-------- STORED DATA

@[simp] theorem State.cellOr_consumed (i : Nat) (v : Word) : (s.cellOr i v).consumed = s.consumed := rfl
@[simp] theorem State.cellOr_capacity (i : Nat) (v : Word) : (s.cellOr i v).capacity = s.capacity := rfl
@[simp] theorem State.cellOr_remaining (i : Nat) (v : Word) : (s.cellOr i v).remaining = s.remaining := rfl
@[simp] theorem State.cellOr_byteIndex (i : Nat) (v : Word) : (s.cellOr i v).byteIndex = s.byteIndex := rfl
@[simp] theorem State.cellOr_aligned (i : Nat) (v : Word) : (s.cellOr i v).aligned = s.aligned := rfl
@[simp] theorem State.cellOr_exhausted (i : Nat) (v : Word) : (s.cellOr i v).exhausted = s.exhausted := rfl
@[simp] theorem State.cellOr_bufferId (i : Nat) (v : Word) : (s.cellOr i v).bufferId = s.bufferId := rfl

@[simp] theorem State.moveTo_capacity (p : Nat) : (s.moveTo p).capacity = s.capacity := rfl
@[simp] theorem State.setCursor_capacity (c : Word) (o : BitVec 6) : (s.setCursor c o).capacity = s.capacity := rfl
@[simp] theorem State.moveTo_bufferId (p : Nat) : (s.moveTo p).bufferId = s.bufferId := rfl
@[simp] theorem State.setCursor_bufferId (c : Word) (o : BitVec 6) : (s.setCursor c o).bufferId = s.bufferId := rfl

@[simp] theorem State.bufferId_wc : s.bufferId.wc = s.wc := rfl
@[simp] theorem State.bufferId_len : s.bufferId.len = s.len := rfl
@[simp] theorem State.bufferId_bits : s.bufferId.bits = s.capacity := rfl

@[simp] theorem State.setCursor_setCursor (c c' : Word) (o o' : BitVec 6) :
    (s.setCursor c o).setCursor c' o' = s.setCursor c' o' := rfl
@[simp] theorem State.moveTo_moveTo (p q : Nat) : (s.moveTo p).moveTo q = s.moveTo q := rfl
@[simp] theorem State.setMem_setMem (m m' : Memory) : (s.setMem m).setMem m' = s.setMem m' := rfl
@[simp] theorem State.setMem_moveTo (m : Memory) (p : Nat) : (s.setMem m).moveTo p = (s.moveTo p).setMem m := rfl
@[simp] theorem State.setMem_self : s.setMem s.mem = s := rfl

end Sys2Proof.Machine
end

----------------

Give back the line containing "o).bufferId = s.bufferId := rfl" and all the lines after it through the end of the records, unchanged.

@[simp] theorem State.setCursor_bufferId (c : Word) (o : BitVec 6) : (s.setCursor c o).bufferId = s.bufferId := rfl

@[simp] theorem State.bufferId_wc : s.bufferId.wc = s.wc := rfl
@[simp] theorem State.bufferId_len : s.bufferId.len = s.len := rfl
@[simp] theorem State.bufferId_bits : s.bufferId.bits = s.capacity := rfl

@[simp] theorem State.setCursor_setCursor (c c' : Word) (o o' : BitVec 6) :
    (s.setCursor c o).setCursor c' o' = s.setCursor c' o' := rfl
@[simp] theorem State.moveTo_moveTo (p q : Nat) : (s.moveTo p).moveTo q = s.moveTo q := rfl
@[simp] theorem State.setMem_setMem (m m' : Memory) : (s.setMem m).setMem m' = s.setMem m' := rfl
@[simp] theorem State.setMem_moveTo (m : Memory) (p : Nat) : (s.setMem m).moveTo p = (s.moveTo p).setMem m := rfl
@[simp] theorem State.setMem_self : s.setMem s.mem = s := rfl

end Sys2Proof.Machine
end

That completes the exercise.